Brooks Forrest, Walmart’s vice president of affiliate instruments, is among the retail executives who have been trying to dispel such claims. He told The Post in an interview that he has been accompanying politicians on store tours to clarify how the tags work.
A Walmart worker in Texas is featured in a video about digital shelf tags. Youtube/Vusion
An important distinction, according to Forrest, is that “Walmart changes prices overnight” — not a number of occasions a day while prospects are buying.
“There is misinformation in the proposed legislation, which is an over correction,” Forrest told The Post. “We want to make sure the right information is out there.”
Walmart, for its half, isn’t slowing down its adoption of the tags, Forrest added.
“We are rolling this out through the end of the year,” he said. “That remains our plan.”
Union officers have advised that the digital tags may finally be used to exploit so-called biometric data that identifies customers who enter shops — in explicit facial recognition data — to charge prospects different costs based on their buying histories and presumably other personal data they’ve gathered.

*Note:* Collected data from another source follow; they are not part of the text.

/-- The mapped offsets are those of the register map's rows (10_state.md R22). -/
theorem isSome_ofOffset_iff (off : Nat) :
    (RegName.ofOffset off).isSome = true ↔ off ∈ RegName.all.map RegName.offset := by
  simp [RegName.ofOffset, List.find?_isSome]

/-- What R45 allows while BUSY on the register port, by the offset. -/
theorem allowedWhileBusy_offset_iff (w : Width) (off : Nat) (op : BusOp) :
    allowedWhileBusy ⟨.reg, w, off, op⟩ = true ↔ off = 0x000 ∧ op = .read ∨ off = 0x004 ∨ off = 0x008 := by
  constructor
  · intro h
    cases hr : RegName.ofOffset off with
    | none => simp [allowedWhileBusy, hr] at h
    | some r =>
      obtain rfl := offset_of_ofOffset hr
      rcases (allowedWhileBusy_reg_iff w r op).mp h with ⟨rfl, hop⟩ | rfl | rfl
      · exact .inl ⟨rfl, hop⟩
      · exact .inr (.inl rfl)
      · exact .inr (.inr rfl)
  · rintro (⟨rfl, rfl⟩ | rfl | rfl) <;> rfl

/-- What the register port accepts (R65, R207). -/
theorem accepts_reg_iff (w : Width) (off : Nat) (op : BusOp) (s : State) :
    accepts params ⟨.reg, w, off, op⟩ s = true ↔
      s.rst = false ∧ w = .w32 ∧ off % 4 = 0 ∧ off ∈ RegName.all.map RegName.offset ∧
        (s.status.busy = false ∨ (off = 0x000 ∧ op = .read ∨ off = 0x004 ∨ off = 0x008)) := by
  rw [accepts_iff, allowedWhileBusy_offset_iff, ← isSome_ofOffset_iff]
  simp [Access.shapeOk, insideSpace, and_assoc]

/-- What the buffer port accepts (20_memory.md R63, R207). -/
theorem accepts_mem_iff (w : Width) (off : Nat) (op : BusOp) (s : State) :
    accepts params ⟨.mem, w, off, op⟩ s = true ↔
      s.rst = false ∧ off % w.bytes = 0 ∧ off + w.bytes ≤ 2 ^ params.memAw ∧ s.status.busy = false := by
  rw [accepts_iff]
  simp [Access.shapeOk, insideSpace, allowedWhileBusy, Params.memBytes_eq]

/-- Settles O46: port by port, the negation of what the port accepts. -/
theorem busErrorExactly : Obligations.BusErrorExactly := by
  unfold Obligations.BusErrorExactly
  rintro s ⟨port, w, off, op⟩ es he
  rw [step_busError_iff he]
  cases port with
  | reg =>
    rw [accepts_reg_iff]
    simp only [not_and_or, not_or, Bool.not_eq_false, reduceCtorEq, false_and, or_false, true_and, ne_eq]
    rfl
  | mem =>
    rw [accepts_mem_iff]
    simp only [not_and_or, Bool.not_eq_false, Nat.not_le, reduceCtorEq, false_and, false_or, true_and, ne_eq]

/-! ### The engine's turn and the interrupt (R211, R213, R223) -/

/-- Settles O5: a step with the engine next, or with nothing due, is the engine's turn, and the engine is BUSY. -/
theorem stepRunsLatchedCommand : Obligations.StepRunsLatchedCommand := by
  unfold Obligations.StepRunsLatchedCommand
  refine fun s hr hb => ⟨fun es he => ?_, fun he => ?_⟩
  · rw [step_cons he]
    exact engineTurn_busy (s := setEvents es s) hb hr exec
  · rw [step_nil he]
    exact engineTurn_busy hb hr exec

/-- Settles O7: the same turns, of an IDLE engine. -/
theorem idleEngineChangesNothing : Obligations.IdleEngineChangesNothing := by
  unfold Obligations.IdleEngineChangesNothing
  refine fun s hb => ⟨fun es he => ?_, fun he => ?_⟩
  · rw [step_cons he]
    exact engineTurn_idle (s := setEvents es s) (.inl hb) exec
  · rw [step_nil he]
    exact engineTurn_idle (.inl hb) exec

/-- IRQ is low while DONE is 0 (R213). -/
theorem irq_of_not_done {s : State} (h : s.status.done = false) : irq s = false := by
  rw [irq, h, Bool.and_false]

/-- Settles O36: completion sets DONE and keeps IE, the two writes leave DONE 0, and a read reaches neither. -/
theorem interruptLevel : Obligations.InterruptLevel := by
  unfold Obligations.InterruptLevel
  refine ⟨fun i s t h => ?_, fun s es hidle => ?_, fun s i es hidle => ?_, fun s es hidle => ?_⟩
  · obtain ⟨hie, -⟩ := engineWritesOnlyItsResults i s t h
    rw [irq, exec_sets_done h, Bool.and_true, hie]
  · exact ⟨_, statusWriteClearsDone s _ es hidle, irq_of_not_done rfl⟩
  · exact ⟨_, step_wr_cmd_legal hidle (decode_encode i), irq_of_not_done rfl⟩
  · exact ⟨_, step_rd_idle hidle, rfl⟩

end Sys2Proof.Machine

namespace Sys2Proof.Machine

/-! ### Waiting for a command, and what the host reaches meanwhile (70_reset_and_hazards.md R246, R254) -/

/-- Settles O9: each poll is one step, and the step with nothing due is the engine's turn. -/
theorem waitLoopEndsInCompletion : Obligations.WaitLoopEndsInCompletion := by
  unfold Obligations.WaitLoopEndsInCompletion
  exact fun n s hr hb he => stepsFrom_wait_completes n hr hb he

/-- Everything a host access to a BUSY block can do: return a value, or write CTRL or STATUS (10_state.md R45). -/
theorem hostAccess_busy_next {a : Access} {s t : State} (hb : s.status.busy = true)
    (h : hostAccess params a s = .next t) :
    (∃ v, t = giveHost v s) ∨ ∃ v, t = writeReg s v .ctrl ∨ t = writeReg s v .status := by
  obtain ⟨hacc, -⟩ := hostAccess_next h
  obtain ⟨r, op, rfl, hallowed⟩ := accepts_busy hb hacc
  rw [hostAccess_reg hacc] at h
  cases op with
  | read => exact .inl ⟨_, (Host.Outcome.next.inj h).symm⟩
  | write v =>
    refine .inr ⟨v, ?_⟩
    rcases hallowed with ⟨-, hread⟩ | rfl | rfl
    · cases hread
    · exact .inl (Host.Outcome.next.inj h).symm
    · exact .inr (Host.Outcome.next.inj h).symm

/-- A step that answers at a host access, of a port or of a platform address, is that of an access on a port (20_memory.md R61). -/
theorem step_host_next {s t : State} {e : Event} {es : List Event} (he : s.events = e :: es) (h : step s = .next t)
    (hhost : (∃ a, e = .access a) ∨ ∃ addr w op, e = .platform addr w op) :
    ∃ a, hostAccess params a (setEvents es s) = .next t := by
  rcases hhost with ⟨a, rfl⟩ | ⟨addr, w, op, rfl⟩
  · exact ⟨a, step_access he ▸ h⟩
  · rw [step_cons he, runEvent] at h
    obtain ⟨a, -, ha⟩ := platformAccess_next h
    exact ⟨a, ha⟩

/-- Settles O55: a read, and a write of CTRL or STATUS, reach none of the command's inputs and results, nor BUSY. -/
theorem inputsFixedWhileBusy : Obligations.InputsFixedWhileBusy := by
  unfold Obligations.InputsFixedWhileBusy
  rintro s t e es ⟨-, hb, he⟩ h hhost
  obtain ⟨a, ha⟩ := step_host_next he h hhost
  rcases hostAccess_busy_next (s := setEvents es s) hb ha with ⟨v, rfl⟩ | ⟨v, rfl | rfl⟩ <;>
    exact ⟨rfl, rfl, rfl, rfl, rfl, rfl, hb⟩

/-! ### Reset (R240, R241) -/

/-- Reset leaves every register and every byte of MEM at its reset value, whatever the level of RST (R240). -/
theorem atReset_blockReset (level : Bool) (s : State) : AtReset (blockReset level s) :=
  ⟨rfl, rfl, rfl, rfl, rfl, rfl, readByte_nil⟩

/-- A step at an assertion of RST. -/
theorem step_assertRst {s : State} {es : List Event} (he : s.events = .assertRst :: es) :
    step s = .next (blockReset true (setEvents es s)) := step_cons he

The digital tags are changing paper tags, which are manually modified out by store clerks. billtster – stock.adobe.com
“We have significant concerns around the ability to change prices rapidly and the ability for them to combine biometric data with the tags,” City Council member Carmen De La Rosa (D-Manhattan) said during the City Council listening to. “Are [tag makers] collecting data?”
Retail commerce teams model such issues “hypothetical fears.”
Walmart is working with a French company called Vusion, which has also offered its devices to chains including Kohl’s, Mattress Firm and Fresh Market. There are at least a half-dozen other corporations making the digital tags, but Vusion is the most important, according to specialists.
Vusion has been taking part in legislative hearings to defend itself and “correct the misinformation,” said Cristina Rodrigues, vice president of advertising and marketing. “We are actively defending ourselves. It’s a real threat.”
The P.C. Richard & Son store on W. twenty third St. in Manhattan has had digital tags for at least six years, a supervisor told The Post. Google Maps
Vusion, which didn’t testify at the New York City listening to, says its tags can talk with store staff by flashing a gentle to signal that an merchandise wants to be restocked. They also can flash to help store staff discover gadgets more shortly when placing together online orders.
“The blinking light will ultimately connect with a customer’s phone, I hope” — enabling customers to more simply discover merchandise on cabinets and study more about them, said Roy Horgan, Vusion’s senior government vice president of strategy.
“We don’t know how retail shelf tags have gotten drawn into this debate about dynamic pricing,” Horgan added. “The reality is that they have been around forever.”
The PC Richard & Son on West twenty third Street in Manhattan has used digital tags for at least six years, a supervisor at the store told The Post.
“It used to be that the staff would come in two hours before the store opened to print the paper tags and put them on the sales floor,” said the supervisor. “That pressure on the staff is off now.”